Department of Electrical and Computer Engineering, Northwestern University, Evanston, USA.
Computation Institute, University of Chicago, Chicago, USA.
Sci Rep. 2021 Feb 19;11(1):4244. doi: 10.1038/s41598-021-83193-1.
The application of machine learning (ML) techniques in materials science has attracted significant attention in recent years, due to their impressive ability to efficiently extract data-driven linkages from various input materials representations to their output properties.
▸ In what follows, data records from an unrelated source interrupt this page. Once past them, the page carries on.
-- ==== Sys2Proof/Machine/Packer.lean ====
section
/-! DEFINITION. Sequence packing of text streams (R245 to R253): places, rows, piece records and the carry-over. -/

namespace Sys2Proof.Machine

/-! ### A text stream's own registers -/

def State.txtCfg (s : State) (t : Stream) (n o : Nat) : W32 := s.reg (aTxt t.home n o)

/-- L, ROWS, MODE, SPLIT and POS_CONT. -/
def State.seqLen (s : State) (t : Stream) (n : Nat) : Nat := (s.txtCfg t n 0x14).fld 20 0
def State.textRows (s : State) (t : Stream) (n : Nat) : Nat := (s.txtCfg t n 0x18).fld 16 0
def State.bestFit (s : State) (t : Stream) (n : Nat) : Bool := (s.txtCfg t n 0x10).bit 0
def State.splitting (s : State) (t : Stream) (n : Nat) : Bool := (s.txtCfg t n 0x10).bit 1
def State.posCont (s : State) (t : Stream) (n : Nat) : Bool := (s.txtCfg t n 0x10).bit 2

/-- The largest segment id that SEGMENTS can hold; without that output, none is. -/
def State.segLimit (s : State) (t : Stream) : Option Nat :=
  (s.roleDesc t 7).bind fun d => if d.etype = 0 then some 255 else if d.etype = 2 then some 65535 else none

/-- Bytes that the record of a text batch may take: the extent of dimension 0 of RECORD. -/
def State.recordRoom (s : State) (t : Stream) : Nat := ((s.roleDesc t 3).map fun d => d.extent.getD 0 0).getD 0

/-! ### Places -/

/-- A text stream's next place, as the carry-over of a restore left it (R253). A document that starts inside its list has
had one piece for each row it reached. -/
def Pack.newPlace (p : Pack) (i l : Nat) (bestFit : Bool) (sample : Nat) : Place :=
  let k := i - p.carryBase
  let inBits := decide (p.carryBase ≤ i) && decide (k < 64)
  let off := if i = p.carryBase && !bestFit then p.carryOff else 0
  let full := inBits && p.carryFull.testBit k
  { slot := { sample := sample }, placed := off, pieces := ceilDiv off (max 1 l), full := full,
    entered := decide (off > 0) || full, done := inBits && p.carryPlaced.testBit k }

/-- Full pieces of a document of k tokens. -/
def fullPieces (k l : Nat) : Nat := if l < k then k / l else 0

/-- Tokens already placed; full pieces placed before a restore count. -/
def Place.used (p : Place) (l : Nat) : Nat := max p.placed (if p.full then fullPieces p.slot.tokens.length l * l else 0)

/-- The size of R248. -/
def Place.size (p : Place) (l : Nat) : Nat :=
  let k := p.slot.tokens.length
  if l < k && !p.full then l else k - p.used l

/-- Places fully placed at the front are left behind. -/
def Pack.advance : Nat → Pack → Pack
  | 0, p => p
  | fuel + 1, p =>
    match FMap.get? p.places p.base with
    | some x => if x.done then Pack.advance fuel { p with places := FMap.del p.places p.base, base := p.base + 1, rsv := max p.rsv x.slot.rsvAfter } else p
    | none => p

/-- The carry-over of Table 8.10. -/
def Pack.carryBytes (p : Pack) (bestFit : Bool) : List Byte :=
  let bits := fun (f : Place → Bool) => (List.range 64).foldl (fun m k =>
    if ((FMap.get? p.places (p.base + k)).map f).getD false then m + 2 ^ k else m) 0
  leBytes 8 p.base ++ leBytes 8 (if bestFit then bits (·.done) else 0) ++ leBytes 8 (if bestFit then bits (·.full) else 0)
    ++ leBytes 4 (if bestFit then 0 else ((FMap.get? p.places p.base).map (·.placed)).getD 0) ++ leBytes 4 0

/-! ### Rows and batches -/

/-- The text batch that takes places: the last one opened, while it is not sealed. -/
def Stream.textOpen (t : Stream) : Option (Nat × Batch) :=
  if t.nextBatch = 0 then none else
  ((FMap.get? t.batches (t.nextBatch - 1)).filter fun u => !u.sealed).map fun u => (t.nextBatch - 1, u)

/-- Bytes of a text batch's record so far. -/
def Batch.recordLen (u : Batch) : Nat := 64 + 64 * u.slots.length + 24 * u.pieces.length

def State.setPack (s : State) (n : Nat) (f : Pack → Pack) : State := s.setStream n fun t => { t with pack := f t.pack }

/-- Pad the open row (Table 8.8): it holds no more pieces. -/
def State.padRow (s : State) (n : Nat) : State :=
  match FMap.get? s.streams n with
  | none => s
  | some t =>
    match t.textOpen with
    | none => s
    | some (b, _) =>
      let l := s.seqLen t n
      let r := l - t.pack.fill
      if !t.pack.rowOpen || r = 0 then s else
      let pad := (s.txtCfg t n 0x24).fld 20 0
      (((s.setBatch n b fun u => { u with rows := FMap.upd u.rows t.pack.row fun x => { x with cells := x.cells ++ List.replicate r (pad, 0, 0, 0) } }).setPack
        n fun p => { p with fill := l })).bump (aTxt t.home n 0x38) r

/-- Seal the open batch: its open row and its unused rows are padded, and it takes no more places. Its carry-over and its
reserve cursor are those of its boundary (R249, R253). -/
def State.sealBatch (s : State) (n : Nat) : State :=
  let s := s.padRow n
  match FMap.get? s.streams n with
  | none => s
  | some t =>
    match t.textOpen with
    | none => s
    | some (b, u) =>
      let l := s.seqLen t n
      let rows := s.textRows t n
      let pad := (s.txtCfg t n 0x24).fld 20 0
      let unused := (List.range rows).filter fun r => !FMap.has u.rows r
      let p := t.pack.advance (t.pack.places.length + 1)
      ((s.setBatch n b fun u =>
        { u with sealed := true, carry := p.carryBytes (s.bestFit t n), rsv := p.rsv,
                 rows := unused.foldl (fun m r => FMap.put m r { cells := List.replicate l (pad, 0, 0, 0) }) u.rows }).setPack n fun _ =>
        { p with rowOpen := false, fill := 0, segment := 0, row := 0 }).bump (aTxt t.home n 0x38) (unused.length * l)

/-- Open a row: the next of the open batch, or row 0 of the next batch (R247). -/
def State.openRow (s : State) (n : Nat) : State :=
  match FMap.get? s.streams n with
  | none => s
  | some t =>
    let start := fun (s : State) (b row : Nat) =>
      (s.setBatch n b fun u => { u with rows := FMap.put u.rows row {} }).setPack n fun p =>
        { p with row := row, fill := 0, segment := 0, rowOpen := true }
    match t.textOpen with
    | some (b, u) => if u.rows.length < s.textRows t n then start s b u.rows.length else start ((s.sealBatch n).openBatch n 0) t.nextBatch 0
    | none => start (s.openBatch n 0) t.nextBatch 0

/-- The batch closes once its rows are in use and the last of them is full, and when it holds 65,536 documents (R249). -/
def State.sealIfFull (s : State) (n : Nat) : State :=
  match FMap.get? s.streams n with
  | none => s
  | some t =>
    match t.textOpen with
    | some (_, u) => if (u.rows.length = s.textRows t n && t.pack.fill = s.seqLen t n) || u.slots.length ≥ 65536 then s.sealBatch n else s
    | none => s

/-! ### Pieces -/

/-- The piece record of Table 8.9. -/
def pieceRecord (sample start col len row piece : Nat) (cont last bos eos : Bool) : List Byte :=
  leBytes 8 sample ++ leBytes 4 start ++ leBytes 4 col ++ leBytes 4 len ++ leBytes 2 row ++ leBytes 1 (min 255 piece)
    ++ leBytes 1 (b2n cont + 2 * b2n last + 4 * b2n bos + 8 * b2n eos)

/-- Loss of token k of a document (R246). -/
def lossOf (record : List Byte) (k : Nat) : Nat :=
  let bos := (u8' record).testBit 0
  if (u8' record).testBit 2 then 0
  else if bos && k = 0 then 0
  else if k - b2n bos < leAt record 4 4 then 0
  else 1
where
  u8' (r : List Byte) : Nat := byteAt r 0

/-- Place `len` tokens of place i, from its next token on, in the open row (R246): cells, piece record and, with its first
piece, the slot entry. -/
def State.placePiece (s : State) (n i len : Nat) : State :=
  match FMap.get? s.streams n with
  | none => s
  | some t =>
    match t.textOpen, FMap.get? t.pack.places i with
    | some (b, _), some x =>
      let l := s.seqLen t n
      let off := x.used l
      let total := x.slot.tokens.length
      let flags := byteAt x.slot.record 0
      let seg := t.pack.segment + 1
      let cells := (List.range len).map fun k =>
        (x.slot.tokens.getD (off + k) 0, seg, (if s.posCont t n then off + k else k), lossOf x.slot.record (off + k))
      let last := decide (off + len = total)
      let rec_ := pieceRecord i off t.pack.fill len t.pack.row x.pieces (decide (x.pieces > 0)) last (flags.testBit 0 && off == 0 && len != 0)
        (flags.testBit 1 && last && len != 0)
      let split := if last then x.slot else { x.slot with report := x.slot.report.modify 14 fun y => y ||| 16 }
      let s := s.setBatch n b fun u =>
        { u with rows := FMap.upd u.rows t.pack.row fun y => { y with cells := y.cells ++ cells }
                 pieces := u.pieces ++ [rec_]
                 slots := if x.entered then u.slots else u.slots ++ [split] }
      let s := s.setPack n fun p =>
        { p with fill := p.fill + len, segment := if len = 0 then p.segment else seg
                 places := FMap.upd p.places i fun y => { y with placed := off + len, pieces := y.pieces + 1, entered := true, done := last } }
      s.bump64 (aTxt t.home n 0x30) len
    | _, _ => s

/-- One more piece, with its place where that is new, would not fit the record's extent, or the batch holds 65,536
documents (R249, R314). -/
def State.batchFull (s : State) (t : Stream) (u : Batch) (x : Place) : Bool :=
  let new := !x.entered
  decide (u.recordLen + 24 + (if new then 64 else 0) > s.recordRoom t) || (new && decide (u.slots.length ≥ 65536))

/-- Place a piece where the batch can take it; a full batch is sealed first and the piece waits for a fresh row. Answers
whether it was placed. A segment id beyond SEGMENTS opens a new row instead (R246). -/
def State.tryPiece (s : State) (n i len : Nat) : State × Bool :=
  match FMap.get? s.streams n with
  | none => (s, false)
  | some t =>
    match t.textOpen, FMap.get? t.pack.places i with
    | some (_, u), some x =>
      if s.batchFull t u x && (u.slots.length > 0 || u.pieces.length > 0) then (s.sealBatch n, false)
      else if len ≠ 0 && (s.segLimit t).any fun m => decide (t.pack.segment + 1 > m) then (s.padRow n, false)
      else (s.placePiece n i len, true)
    | _, _ => (s, false)

/-! ### Greedy and best-fit (R247, R248) -/

/-- Free positions of the open row; none when no row is open. -/
def Pack.free (p : Pack) (l : Nat) : Nat := if p.rowOpen then l - p.fill else 0

/-- One turn of the greedy packer; none when it has to wait. -/
def State.greedyTurn (s : State) (n : Nat) : Option State :=
  match FMap.get? s.streams n with
  | none => none
  | some t =>
    let l := s.seqLen t n
    let p := t.pack.advance (t.pack.places.length + 1)
    let s := s.setPack n fun _ => p
    match FMap.get? p.places p.base with
    | none => none
    | some x =>
      if x.slot.status.isNone || l = 0 then none else
      let total := x.slot.tokens.length
      let m := total - x.used l
      if total = 0 then
        if t.textOpen.isNone || p.free l = 0 then some (s.openRow n) else some ((s.tryPiece n p.base 0).1.sealIfFull n)
      else if p.free l = 0 then some (s.openRow n)
      else if m ≤ p.free l then some ((s.tryPiece n p.base m).1.sealIfFull n)
      else if s.splitting t n || (l < m && p.free l = l) then some ((s.tryPiece n p.base (p.free l)).1.sealIfFull n)
      else some ((s.padRow n).sealIfFull n)

/-- The window W of R248. -/
def Pack.window (p : Pack) : List (Nat × Place) := p.places.filter fun x => x.1 < p.base + 64 && !x.2.done

/-- Best-fit may choose: in STRICT once every place of W has its token list; places not yet posted wait too (R250). -/
def Pack.ready (p : Pack) (paced : Bool) : Bool :=
  paced || (List.range 64).all fun k => match FMap.get? p.places (p.base + k) with
    | some x => x.done || x.slot.status.isSome
    | none => false

/-- One turn of the best-fit packer; none when it has to wait. A full row is followed by a fresh one at once, and a row that no ready place fits is
padded unless it is empty (R248). -/
def State.bestTurn (s : State) (n : Nat) : Option State :=
  match FMap.get? s.streams n with
  | none => none
  | some t =>
    let l := s.seqLen t n
    let p := t.pack.advance (t.pack.places.length + 1)
    let s := s.setPack n fun _ => p
    if l = 0 then none
    else if p.free l = 0 then some (s.openRow n)
    else if !p.ready (s.paced n) then none else
    let fit := p.window.filter fun x => x.2.slot.status.isSome && x.2.size l ≤ p.free l
    match fit.foldl (fun (best : Option (Nat × Place)) x => match best with
      | none => some x
      | some y => if y.2.size l < x.2.size l then some x else some y) none with
    | none => if p.free l = l then none else some ((s.padRow n).sealIfFull n)
    | some (i, x) =>
      let k := x.slot.tokens.length
      if l < k && !x.full then
        let (s, ok) := s.tryPiece n i l
        if !ok then some s else
        let s := s.setPack n fun p => { p with places := FMap.upd p.places i fun y => { y with full := decide (y.placed / l ≥ k / l) } }
        let s := s.sealIfFull n
        some (restFull n i l (k / l) s)
      else some ((s.tryPiece n i (k - x.used l)).1.sealIfFull n)
where
  /-- The other full pieces of a document, one per row. -/
  restFull (n i l : Nat) : Nat → State → State
    | 0, s => s
    | fuel + 1, s =>
      match (FMap.get? s.streams n).bind fun t => FMap.get? t.pack.places i with
      | none => s
      | some x =>
        if x.full || x.done then s else
        let (s, ok) := (s.openRow n).tryPiece n i l
        let s := if ok then s.setPack n fun p => { p with places := FMap.upd p.places i fun y =>
            { y with full := decide (y.placed / l ≥ y.slot.tokens.length / l) } } else s
        restFull n i l fuel (s.sealIfFull n)

/-- Pack what can be packed. -/
def State.packLoop (n : Nat) (best : Bool) : Nat → State → State
  | 0, s => s
  | fuel + 1, s => match if best then s.bestTurn n else s.greedyTurn n with
    | some s' => State.packLoop n best fuel s'
    | none => s

/-- The packer of a text stream works off every place that is ready (R247, R248, R250). -/
def State.packPump (s : State) (n : Nat) : State :=
  match FMap.get? s.streams n with
  | none => s
  | some t =>
    if t.kind ≠ 3 then s else
    let l := max 1 (s.seqLen t n)
    let turns := (t.pack.places.map fun x => 4 * (x.2.slot.tokens.length / l) + 8).sum
    State.packLoop n (s.bestFit t n) (turns + 4) s

end Sys2Proof.Machine
end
While the application of traditional ML techniques has become quite ubiquitous, there have been limited applications of more advanced deep learning (DL) techniques, primarily because big materials datasets are relatively rare. Given the demonstrated potential and advantages of DL and the increasing availability of big materials datasets, it is attractive to go for deeper neural networks in a bid to boost model performance, but in reality, it leads to performance degradation due to the vanishing gradient problem. In this paper, we address the question of how to enable deeper learning for cases where big materials data is available. Here, we present a general deep learning framework based on Individual Residual learning (IRNet) composed of very deep neural networks that can work with any vector-based materials representation as input to build accurate property prediction models. We find that the proposed IRNet models can not only successfully alleviate the vanishing gradient problem and enable deeper learning, but also lead to significantly (up to 47%) better model accuracy as compared to plain deep neural networks and traditional ML techniques for a given input materials representation in the presence of big data.
近年来,机器学习 (ML) 技术在材料科学中的应用引起了人们的极大关注,因为它们具有从各种输入材料表示中高效提取数据驱动关联并将其转化为输出属性的出色能力。虽然传统的 ML 技术的应用已经相当普遍,但高级深度学习 (DL) 技术的应用却很有限,主要是因为大型材料数据集相对较少。鉴于 DL 的潜力和优势,以及大型材料数据集的日益普及,人们希望通过使用更深的神经网络来提高模型性能,但实际上,由于梯度消失问题,这会导致性能下降。在本文中,我们探讨了在有大型材料数据的情况下如何实现深度学习的问题。为此,我们提出了一种基于个体残差学习 (IRNet) 的通用深度学习框架,该框架由非常深的神经网络组成,可以使用任何基于向量的材料表示作为输入来构建精确的属性预测模型。我们发现,所提出的 IRNet 模型不仅可以成功地缓解梯度消失问题并实现深度学习,而且与传统的 ML 技术相比,在存在大数据的情况下,对于给定的输入材料表示,模型精度可以显著提高(高达 47%)。